Çocuk hekimleri ve anneler bilir, henüz beyin hücrelerinin hemen hepsinin uykuda olduğu ilk günlerde bile yeni doğanların ağzına tatlı bir şey sürülünce yüzlerinde mutluluk/haz karışımı bir ifade belirir; ya da acı bir şey sürülünce bir tür 'negatif' bir şeyle karşılaşmış olmanın irkilmişliği ile tepki verirler. Aynı bebekler birinci ayın sonunda beyin hücreleri arasında sinyal alışverişinin başladığının yani 'her şeyin yolunda olduğunun' bir göstergesi olarak annelerine gülümsemeye başlarlar.

Annelere ve bebeklere bakan herkese esenlik veren, onları da gülümseten bu ilk etkileşim yaşam boyu hissedilecek bir çok sevincin de habercisidir.

Yani aslında bebekler yani hepimiz genlerimizde gülümsemelerle kendini belli eden yaşama sevinci ve hadi biraz daha ileri giderek söylersek barış duygusu ile doğarız.

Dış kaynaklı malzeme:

-- ==== Sys2Proof/Tests/Slice0.lean ====
section
/-!
SUPPORT. The model's own tests. Expected results are the vectors of `95_test_vectors.md`, named in each comment: one step on
a state built from reset by the listed differences, the opcode placed where the step fetches it. Then the witnesses: for
every statement with hypotheses, a concrete state and operands that meet them.
-/
namespace Sys2Proof.Tests

open Sys2Proof.Machine

/-- The state S0 of `95_test_vectors.md` section 0. -/
abbrev S0 : State := State.reset

/-- A value of `FONT` that is not the default. -/
def otherFont : Font := Vector.replicate 80 0x5A

/-- One slot with the opcode `op` placed at the pc; `p` says what to check of the next state. -/
def after (op : Nat) (s : State) (p : State → Bool) : Bool :=
  match step (s.withFetchWord 16 op) with
  | .next t => p t
  | .fault _ => false
  | .refused _ => false

/-- A byte of memory before the step. -/
def poke (s : State) (a : Addr) (b : Byte) : State := s.memWrite a b

/-! ## Well-formedness: an ill-formed term for each check -/

theorem test_wellFormed_refuses_height_16 : (Instr.drwVxVyN 1 2 16).wellFormed = false := by decide

theorem test_wellFormed_accepts_height_15 : (Instr.drwVxVyN 1 2 15).wellFormed = true := by decide

/-- T70.3: 3585 bytes are refused, 3584 accepted. -/
theorem test_romFits_boundary :
    romFits (List.replicate 3585 0x00) = false ∧ romFits (List.replicate 3584 0x00) = true := by
  simp only [romFits, maxRomLength, List.length_replicate]
  decide

/-- Memory out of canonical form: falling addresses, an address outside memory, a cell that holds its reset contents. -/
theorem test_memory_wf_refuses :
    ¬Memory.wf [(0x301, 1), (0x300, 1)] ∧ ¬Memory.wf [(0x1000, 1)] ∧ ¬Memory.wf [(0x300, 0)] := by decide

/-! ## Decoding: a word written out bit by bit for each row of `30_encoding.md` R66 (section 2.7 of the vectors) -/

theorem test_decode_rows_a :
    decodeWord 0b0000000011100000 = .instr (.cls) ∧
    decodeWord 0b0000000011101110 = .instr (.ret) ∧
    decodeWord 0b0001101010111100 = .instr (.jp 0xABC) ∧
    decodeWord 0b0010001100000000 = .instr (.call 0x300) ∧
    decodeWord 0b0011000101000010 = .instr (.seVxKk 1 0x42) ∧
    decodeWord 0b0100000101000010 = .instr (.sneVxKk 1 0x42) ∧
    decodeWord 0b0101000100100000 = .instr (.seVxVy 1 2) ∧
    decodeWord 0b0110101001011100 = .instr (.ldVxKk 10 0x5C) := by decide

theorem test_decode_rows_b :
    decodeWord 0b0111000100000101 = .instr (.addVxKk 1 0x05) ∧
    decodeWord 0b1000000100100000 = .instr (.ldVxVy 1 2) ∧
    decodeWord 0b1000000100100001 = .instr (.orVxVy 1 2) ∧
    decodeWord 0b1000000100100010 = .instr (.andVxVy 1 2) ∧
    decodeWord 0b1000000100100011 = .instr (.xorVxVy 1 2) ∧
    decodeWord 0b1000000100100100 = .instr (.addVxVy 1 2) ∧
    decodeWord 0b1000000100100101 = .instr (.subVxVy 1 2) ∧
    decodeWord 0b1000000100100110 = .instr (.shrVx 1 2) ∧
    decodeWord 0b1000000100100111 = .instr (.subnVxVy 1 2) ∧
    decodeWord 0b1000000100101110 = .instr (.shlVx 1 2) := by decide

theorem test_decode_rows_c :
    decodeWord 0b1001000100100000 = .instr (.sneVxVy 1 2) ∧
    decodeWord 0b1010000100100011 = .instr (.ldINnn 0x123) ∧
    decodeWord 0b1011001100000000 = .instr (.jpV0Nnn 0x300) ∧
    decodeWord 0b1100000100001111 = .instr (.rndVxKk 1 0x0F) ∧
    decodeWord 0b1101000100100101 = .instr (.drwVxVyN 1 2 5) ∧
    decodeWord 0b1110000110011110 = .instr (.skpVx 1) ∧
    decodeWord 0b1110000110100001 = .instr (.sknpVx 1) ∧
    decodeWord 0b1111001000000111 = .instr (.ldVxDt 2) := by decide

theorem test_decode_rows_d :
    decodeWord 0b1111000100001010 = .instr (.ldVxK 1) ∧
    decodeWord 0b1111000000010101 = .instr (.ldDtVx 0) ∧
    decodeWord 0b1111010000011000 = .instr (.ldStVx 4) ∧
    decodeWord 0b1111000100011110 = .instr (.addIVx 1) ∧
    decodeWord 0b1111000100101001 = .instr (.ldFVx 1) ∧
    decodeWord 0b1111000100110011 = .instr (.ldBVx 1) ∧
    decodeWord 0b1111001001010101 = .instr (.ldIndVx 2) ∧
    decodeWord 0b1111001001100101 = .instr (.ldVxInd 2) := by decide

Bu yüzden sevmek, birisine güzel söz söylemek, neşe içinde sarılmak ve işte bütün bunları içeren huzur ve esenlik duygusu bana hep doğamızın bir özelliği olarak görünür. Yani kalbimizin dakikada 70-80 kez atması, kan şekerimizin farkında olmadan ayarlanması, aynı anda milyonlarca enzimin çalışması için nasıl hücreler/fonksiyonlar arasında bir tür barış içinde etkileşim anlamına gelen 'sinerji' ile yaşamımızı sürdürüyorsak; duygularımızın ve varoluşumuzun doğal yönü de barışa ve sinerjiye dönüktür. Belki bu yüzden mesela Gandi gibi bize yüzleri, gülümsemeleri, sözleri, yaşantıları ile olumlu bir yaşam esinleyen insanları severiz, onlara bağlanırız. Bu bağlanışı sanki hücrelerimizin tümüyle yani bedenimiz ve ruhumuzla ve bütün insanlarla aynı şeyleri hissetme duyguları ile yaşarız. Yani aslında insan olarak hepimizin benliğinde insancıllık pınarları akar ve biz bunu hissederek yaşamımızı sürdürürüz ve yüzümüz ayçiçeklerinin güneşe dönmesi gibi başkalarından yayılan ışığa döner kendiliğinden.

Hümanizma
Bütün bunları hükümetin 'Kürt açılımı' olarak isimlendiren yaklaşımının ve son olarak Başbakan Recep Tayyip Erdoğan'ın 11 Ağustos 2009 Salı günü yaptığı konuşmanın etkisi ile yazıyorum. Yani en başından Başbakan'ın konuşmasındaki 'hümanizma'nın ve içtenliğin bir çok kimse gibi beni de etkilediğini, Başbakan'ın sözleri ile açılmaya çalışan yolun tam da hepimizi birleştiren insan olma halimizde yankı bulduğunu ve bunun çok ama çok önemli olduğunu, içimizdeki tortuları, pürüzleri bir kenara bırakıp var gücümüzle barış için çalışmanın, bunun için ne kadar gerekiyorsa o kadar öne atılmanın tam zamanı olduğunu söylemek istiyorum. Yani Başbakan'ın aslında uzun zamandır kendisi olmak için uğraşan, bütün asimilasyon çabalarına rağmen kendisi olma mutluluğunu koruyabilen bir halka hürmet eden bu yaklaşımının alkışlanmaya değer olduğunu, AKP politikalarının ciddi miktarda 'pragmatizm' yüklü olduğunu bilmemizin ellerimizde hissettiğimiz bu alkışı engellememesi gerektiğini, tam tersine öte tarafta dile gelen ilkelliğe ve içi boş 'dayılanmaya' karşı bu alkışın gerçek bir ihtiyaç olduğunu düşünüyorum. Yani aslında bir tür barış çoşkusu yaratmak görevi ile karşı karşıya olduğumuzu; sabır ve olgunlukla yani bir bebeğin gülümsemesini çoğaltmanın, paylaşmanın mutluluğu ile davranarak kimseyi küçümsemeden ama oluşmakta olan barış kültürünün gücüne güvenerek çabalarımızı birleştirmemiz gerektiğini, bulunduğumuz her yerde barış dili için adımlar atmamız gerektiğini hissediyorum. Yani aslında yazının başlığına dönersem bundan sonraki günlerde yaşamımızı 'barış imkanı sevinci' ile doldurma önerisinden bulunmak istiyorum. Yani yüzümüzü hep birlikte barışa çevirelim demek istiyorum.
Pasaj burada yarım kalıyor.